Wheatena project ‘economically infeasible’

Developers of the proposed 130 units at the former Wheatena/Quinn & Boden facilities on Elizabeth Avenue want to build the project — just not in this real estate market.

Redevelopment Agency attorney Frank Regan emphasized to commissioners at their meeting Wednesday night that Matzel & Mumford is still committed to the project as approved but could not sell the condos for what they needed to. The city will continue to update the redevelopment study for that redevelopment area, which they hired an consultant for last fall, funded by Matzel & Mumford.

Market conditions, “coupled with the continued unrealistic expectations of the property owners within the redevelopment area, as well as other prohibitive costs and constraints have, unfortunately, rendered this project economically infeasible at this time,” wrote Carl Erler, attorney for Matzel & Mumford, in a Dec. 4 letter to City Administrator and Redevelopment Director Peter Pelissier.

A market study for Matzel & Mumford by East Brunswick-based Otteau Valuation Group in November pegged the average overall selling price at $294,000, with condos ranging from 1,646 to 2,306 square feet, with an average 2,041. Carriage Park at Rahway would consist of 72 “stacked” and 58 “traditional” townhouses.
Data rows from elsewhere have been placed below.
-- ==== Sys2Proof/Machine/JobCmds.lean ====
section
/-!
DEFINITION. Sys2Proof/Machine/JobCmds.lean: the control commands, SUBMIT, the yard, and a job at its stop (R452 to R465, R514 to
R516, R530 to R540).
-/

namespace Sys2Proof.Machine

/-! ### ADMIT_JOB -/

/-- What an ADMIT_JOB buffer holds: the package, and for several modules the members and exchange table (R276, R514). -/
structure AdmitParts where
  pkg : Package
  pkgBytes : List Byte
  members : List (List Byte)
  exch : List ExEnt
  exBytes : List Byte
deriving DecidableEq, Repr

/-- No image entry inside the window's rectangle powers its data banks down (R278). -/
def windowPower (p : Package) (x y w h : Nat) : Bool :=
  !p.compat || (List.range h).all fun j => (List.range w).all fun i =>
    match p.images[(y + j) * p.vw + x + i]? with
    | some e => decide (e.pwr / 16 % 2 = 0)
    | none => true

/-- The buffer cut into its parts, or none where the package or its trailer breaks a limit: FORMAT_REJECTED (R148, R180, R276 to
R278, R453, R514, R516, R542). `own` is this module's id; a leader's must be entry 0. -/
def parseAdmit (d l own : List Byte) (leader : Bool) : Option AdmitParts :=
  let pair := decide (dfield d 1 1 % 2 = 1)
  let multi := decide (l.length ≥ 0x40) && decide (fieldLE l 0xC 2 > 1)
  let mb := if multi then parseMulti l else some { pkg := l, members := [], exch := [], exBytes := [] }
  match mb with
  | none => none
  | some b =>
    match parsePackage b.pkg with
    | none => none
    | some p =>
      let x := dfield d 0x34 1
      let y := dfield d 0x35 1
      let w := dfield d 0x36 1
      let h := dfield d 0x37 1
      if (!pair || decide (p.modules = 1)) && (!multi || (decide (b.members.length = p.modules) && decide (l.length ≤ 2 ^ 30) &&
            (!leader || decide (b.members.getD 0 [] = own)) && b.members.contains own)) &&
          windowOk p (dfield d 0x30 4) x y w h && windowPower p x y w h &&
          admitSizes p (dfield d 0x24 4) (dfield d 0x28 4) (dfield d 0x2C 4) then
        some { pkg := p, pkgBytes := b.pkg, members := b.members, exch := b.exch, exBytes := b.exBytes }
      else none

/-- A job as its admission begins, not yet placed (R453, R514, R518, R540, R542). -/
def newJob (id : Nat) (c : CtlCmd) (a : AdmitParts) (rank jkey : Nat) (up : Option Nat) (downs : List (Nat × Nat)) (pair : Option Pair) : Job :=
  let d := c.desc
  let zero := List.replicate 32 0#8
  { id := id, ended := false, st := 1, auto := decide (dfield d 1 1 / 2 % 2 = 1), suspect := false, recoveries := 0, lastCode := 0
    lastVcid := 0, lastIcount := 0, lastSame := false, pkg := a.pkg, pkgDigest := packageDigest a.pkgBytes a.exBytes, wtDigest := zero
    stepWt := zero, seed := BitVec.ofNat 64 (dfield d 0x18 8), gatherUs := dfield d 0x20 4, inRow := dfield d 0x24 4
    outRow := dfield d 0x28 4, pages := dfield d 0x2C 4, winPages := dfield d 0x30 4
    winRect := (dfield d 0x34 1, dfield d 0x35 1, dfield d 0x36 1, dfield d 0x37 1), place := none, oldPlace := none, table := []
    rank := rank, modules := a.pkg.modules, jkey := jkey, members := a.members, upPort := up, downPorts := downs, exch := a.exch
    steps := 0, stopCount := 0, bucket := none, ordinal := 0, dispatched := false, resumed := false, loading := false, awaitRows := []
    early := [], arrived := [], sel := [], ready := [], gatherDue := false, atStop := none, saves := []
    retire := [], waits := [], ckpt := none, devSave := none, shed := [], cause := none, halted := false, haltOver := false, collect := none, pair := pair
    freqDiv := 0, freqDeferred := false, limits := [], resetMark := 0, replayStop := 0, resuming := none, poisonSeen := false }

/-- The pair state at an admission (R542). -/
def newPair (port : Nat) (primary : Bool) : Pair :=
  { port := port, primary := primary, digest := List.replicate 32 0#8, mine := [], theirs := [], records := [], bad := none }

/-- A package held in the staging range, 256 MiB in each of partitions 0 to 3 or their substitutes (R516). -/
def stagePackage : Nat → Nat → List Byte → State → State
  | 0, _, _, s => s
  | fuel + 1, p, l, s =>
    if l.isEmpty then s
    else
      let q := if partInService s p then p else p + 4
      stagePackage fuel (p + 1) (l.drop 0x10000000)
        (unitWriteDev (boxUnit s) (q * partBytes + partFree * 0x400000 + 0x30000000) (l.take 0x10000000) s)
The plan was scaled down in 2007 from 300 units (264 condos/36 townhouses).

Representatives of Matzel & Mumford met last month with Mayor James Kennedy, Pelissier and Regan to discuss the timing of the project and current conditions of the real estate market.

“We have a significant amount invested in this project and we remain confident that the project will be viable when the market conditions improve,” Erler said in his letter.


MyCentralJersey.com had a writeup of tomorrow’s First Thursday (Jan. 7), including an opening reception from 6 to 9 p.m. at the Rahway Art Hive on East Cherry Street.

4 thoughts on “Wheatena project ‘economically infeasible’”

  1. "continued unrealistic expectations of the property owners" … yeah, that pretty much sums up where things are in NJ at this point. It's going to get worse before it gets better, ladies and gents …

  2. That comment stuck out to me, too. When we first looked to buy in Rahway, we were looking at small buildings along Cherry St. The sellers there were acting like the place was Westfield. Completely unrealistic.